(Items from a data source)
════════════════
/-- R153, R157: what SCAN writes and what it leaves alone, from any state: a full masked RAW, the interrupt
enabled again exactly when INIT has run, STATUS OK; no other block register. -/
def Obligations.ScanWritesOnlyRawAndBracket : Prop :=
  ∀ s : State, ∃ t, exec .scan s = .next t ∧ t.cfg = s.cfg ∧ SnapOk s.cfg t.snap.raw ∧
    t.snap = { s.snap with raw := t.snap.raw } ∧ t.layer = s.layer ∧ t.report = s.report ∧
    t.dev = { s.dev with irqEn := s.dev.initialized } ∧ WakeMoves s t ∧ t.port = ⟨0x00#8, []⟩ ∧
    t.seq.scanState = .idle ∧ t.seq.pipePhase = s.seq.pipePhase ∧ t.seq.passCount = s.seq.passCount ∧
    t.env.inputs = s.env.inputs ∧ t.env.sendAnswers = s.env.sendAnswers

/-- R153, R155, R158, R161: with every bus write answered 0, SCAN visits the ready chips in order and each
one's columns in ascending order (select, settle wait, register select, read), parks it, stores each answer
under ROW_MASK or 0x00 for a failed read, and leaves a not-ready chip's columns 0x00 with no bus call. -/
def Obligations.ScanSamplesReadyChipsInOrder : Prop :=
  ∀ s : State, (∀ a ∈ s.env.writeAnswers, a = 0#8) → 2 * s.cfg.cols + 2 ≤ s.env.writeAnswers.length →
    s.cfg.cols ≤ s.env.readAnswers.length →
    let n0 := readsOf s.cfg .chip0 s.dev.ready0
    let n1 := readsOf s.cfg .chip1 s.dev.ready1
    let a0 := s.env.readAnswers.take n0
    let a1 := (s.env.readAnswers.drop n0).take n1
    ∃ t, exec .scan s = .next t ∧
      t.snap.raw = chipRaw s.cfg .chip0 s.dev.ready0 a0 ++ chipRaw s.cfg .chip1 s.dev.ready1 a1 ∧
      Grows s t
        ((if s.dev.ready0 then chipTrace s.cfg .chip0 a0 else []) ++
          (if s.dev.ready1 then chipTrace s.cfg .chip1 a1 else [])) ∧
      t.env.readAnswers = s.env.readAnswers.drop (n0 + n1)

/-- R283, R155: a failed select write, register-select write or read zeroes its column and nothing else: the
later bus calls of that column are not made, READY keeps its value. -/
def Obligations.FailedBusCallZeroesItsColumn : Prop :=
  ∀ (c : Chip) (i : Nat) (s : State),
    let t := scanColumn c s i
    let select := Event.busW (s.cfg.chipAddr c) [s.cfg.regColOut, ~~~ (1#8 <<< i)]
    let regSelect := Event.busW (s.cfg.chipAddr c) [s.cfg.regRowIn]
    let zeroed := { s.snap with raw := s.snap.raw.set (s.cfg.colOffset c + i) 0x00#8 }
    t.dev = s.dev ∧
      (s.env.nextStatus ≠ 0#8 → t.snap = zeroed ∧ Grows s t [select s.env.nextStatus]) ∧
      (s.env.nextStatus = 0#8 → s.env.dropStatus.nextStatus ≠ 0#8 →
        t.snap = zeroed ∧ Grows s t [select 0#8, .wait .settle, regSelect s.env.dropStatus.nextStatus]) ∧
      (s.env.nextStatus = 0#8 → s.env.dropStatus.nextStatus = 0#8 →
        s.env.dropStatus.dropStatus.nextRead.status ≠ 0#8 → t.snap = zeroed)

/-- R156, R283: a park write of a SCAN that fails is ignored: with both chips ready and every other bus write answered
0, the scan goes on with chip 1, and RAW, READY and the other events are as if it had succeeded. -/
def Obligations.FailedParkWriteIsIgnored : Prop :=
  ∀ (s : State) (park0 park1 : Byte) (rest : List Byte), s.dev.ready0 = true → s.dev.ready1 = true →
    s.env.writeAnswers =
      List.replicate (2 * s.cfg.colsOf .chip0) 0#8 ++ park0 ::
        (List.replicate (2 * s.cfg.colsOf .chip1) 0#8 ++ park1 :: rest) →
    s.cfg.cols ≤ s.env.readAnswers.length →
    let a0 := s.env.readAnswers.take (s.cfg.colsOf .chip0)
    let a1 := (s.env.readAnswers.drop (s.cfg.colsOf .chip0)).take (s.cfg.colsOf .chip1)
    ∃ t, exec .scan s = .next t ∧
      t.snap.raw = a0.map (sampled s.cfg) ++ a1.map (sampled s.cfg) ∧
      t.dev = { s.dev with irqEn := s.dev.initialized } ∧ t.env.writeAnswers = rest ∧ t.port = ⟨0x00#8, []⟩ ∧
      Grows s t (chipTraceParked s.cfg .chip0 a0 park0 ++ chipTraceParked s.cfg .chip1 a1 park1)

/-- R157, R160, R266: SCAN and INIT disable the interrupt first: unless an edge falls before that write with the
interrupt enabled, no edge that falls during the command is taken, and WAKE keeps its value (where an edge can fall
is log 5's reading of R94). -/
def Obligations.ScanTakesNoEdge : Prop :=
  ∀ (i : Instr) (s : State), i = .scan ∨ i = .init → s.dev.irqEn = false ∨ s.env.edges.headD 0 = 0 →
    ∃ t more, exec i s = .next t ∧ t.trace = s.trace ++ more ∧ (∀ e ∈ more, e ≠ .irq .taken) ∧
      t.wake = s.wake

/-- R94, R266: edges that fall inside a command take effect there. At the first place of the command they are all
taken (WAKE is loaded) or all dropped, by IRQ_EN. TRANSMIT and the driver writes have that one place, just before
their event. SCAN and INIT have it before `IRQ_EN <- 0`, and take no later edge. In a CYCLE with no later edge the
wake decrement follows. (The schedule of edges and its places are the model's reading of R94, log 5.) -/
def Obligations.EdgeInsideACommandTakesEffect : Prop :=
  ∀ (s : State) (n : Nat) (rest : List Nat), s.env.edges = n :: rest →
    (∃ t, exec .transmit s = .next t ∧ t.wake = wakeAfter s n ∧ t.env.edges = rest ∧
      t.trace = s.trace ++ edgeEvents s n ++ [.send (reportBytes s.cfg s.report) s.env.nextAccepted]) ∧
    (∀ (ch : Chip) (reg val : Byte), ∃ t, exec (.writeByte ch reg val) s = .next t ∧ t.wake = wakeAfter s n ∧
      t.env.edges = rest ∧
      t.trace = s.trace ++ edgeEvents s n ++ [.busW (s.cfg.chipAddr ch) [reg, val] s.env.nextStatus]) ∧
    (∀ (ch : Chip) (reg : Byte) (val : Half), ∃ t, exec (.writeWord ch reg val) s = .next t ∧
      t.wake = wakeAfter s n ∧ t.env.edges = rest ∧
      t.trace = s.trace ++ edgeEvents s n ++
        [.busW (s.cfg.chipAddr ch) [reg, val.extractLsb' 0 8, val.extractLsb' 8 8] s.env.nextStatus]) ∧
    (∀ i : Instr, i = .scan ∨ i = .init → ∃ t more, exec i s = .next t ∧ t.wake = wakeAfter s n ∧
      t.trace = s.trace ++ edgeEvents s n ++ more ∧ ∀ e ∈ more, e ≠ .irq .taken) ∧
    (rest = [] → ∃ t more, exec .cycle s = .next t ∧ t.trace = s.trace ++ edgeEvents s n ++ more ∧
      t.wake = (if wakeAfter s n = 0#32 then 0#32 else wakeAfter s n - 1#32))

/-- R151, R153: the scanner's state machine, run from IDLE until it is IDLE again, does exactly what the
pseudocode of SCAN does, whatever the environment answers and wherever edges fall. -/
def Obligations.ScannerMachineRunsTheScan : Prop :=
  ∀ s : State, s.seq.scanState = .idle → scanFsmRun 51 s = scanBody s

/-- R160, R282: what INIT leaves from any state: INITIALIZED and IRQ_EN set, RESULT the two READY flags,
STATUS OK whatever fails; snapshots, LAYER and report untouched. -/
def Obligations.InitResult : Prop :=
  ∀ s : State, ∃ t, exec .init s = .next t ∧ t.cfg = s.cfg ∧ t.snap = s.snap ∧ t.layer = s.layer ∧
    t.report = s.report ∧ t.seq = s.seq ∧ WakeMoves s t ∧ t.dev.initialized = true ∧ t.dev.irqEn = true ∧
    t.port = ⟨0x00#8,
      [BitVec.ofNat 8 ((if t.dev.ready0 then 1 else 0) + (if t.dev.ready1 then 2 else 0))]⟩

/-- R160: with every write answered 0, INIT writes the configuration sequence and the park byte to chip 0 and
then to chip 1, and both are ready. -/
def Obligations.InitConfiguresBothChips : Prop :=
  ∀ s : State, (∀ a ∈ s.env.writeAnswers, a = 0#8) →
    2 * (s.cfg.cfgSeq.length + 1) ≤ s.env.writeAnswers.length →
    ∃ t, exec .init s = .next t ∧ t.dev = ⟨true, true, true, true⟩ ∧ t.port = ⟨0x00#8, [0x03#8]⟩ ∧
      Grows s t ((initWrites s.cfg).map (okWrite s.cfg .chip0) ++ (initWrites s.cfg).map (okWrite s.cfg .chip1))

/-- R160 (its D10), R282: a chip's initialization stops at its first failed write, the park write included, and
leaves that chip not ready and the other chip's flag alone. INIT then goes on: whichever write of chip 0 fails, chip 1
is configured and parked as ever (READY 0 and 1), and a failure of chip 1 leaves chip 0 ready. -/
def Obligations.InitStopsAtFirstFailure : Prop :=
  (∀ (c : Chip) (s : State) (n : Nat) (st : Byte) (rest : List Byte),
    n ≤ s.cfg.cfgSeq.length → st ≠ 0#8 → s.env.writeAnswers = List.replicate n 0#8 ++ st :: rest →
    let t := initChip c s
    t.dev = s.dev.setReady c false ∧ t.env.writeAnswers = rest ∧ Grows s t (failedInit s.cfg c n st)) ∧
  ∀ (s : State) (n : Nat) (st : Byte) (rest : List Byte), n ≤ s.cfg.cfgSeq.length → st ≠ 0#8 →
    (s.env.writeAnswers =
        List.replicate n 0#8 ++ st :: (List.replicate (s.cfg.cfgSeq.length + 1) 0#8 ++ rest) →
      ∃ t, exec .init s = .next t ∧ t.dev = ⟨false, true, true, true⟩ ∧ t.port = ⟨0x00#8, [0x02#8]⟩ ∧
        t.env.writeAnswers = rest ∧
        Grows s t (failedInit s.cfg .chip0 n st ++ (initWrites s.cfg).map (okWrite s.cfg .chip1))) ∧
    (s.env.writeAnswers =
        List.replicate (s.cfg.cfgSeq.length + 1) 0#8 ++ (List.replicate n 0#8 ++ st :: rest) →
      ∃ t, exec .init s = .next t ∧ t.dev = ⟨true, false, true, true⟩ ∧ t.port = ⟨0x00#8, [0x01#8]⟩ ∧
        t.env.writeAnswers = rest ∧
        Grows s t ((initWrites s.cfg).map (okWrite s.cfg .chip0) ++ failedInit s.cfg .chip1 n st))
════════════════
* [ABOUT THIS EXERCISE]
Beginning with the line above that contains "(∃ t, exec .transmit", copy each line exactly up to and including the line that contains "t.trace = s.trace ++ edgeEvents s n ++ [.send", and go no further.

* [RESPONSE AREA]
    (∃ t, exec .transmit s = .next t ∧ t.wake = wakeAfter s n ∧ t.env.edges = rest ∧
      t.trace = s.trace ++ edgeEvents s n ++ [.send (reportBytes s.cfg s.report) s.env.nextAccepted]) ∧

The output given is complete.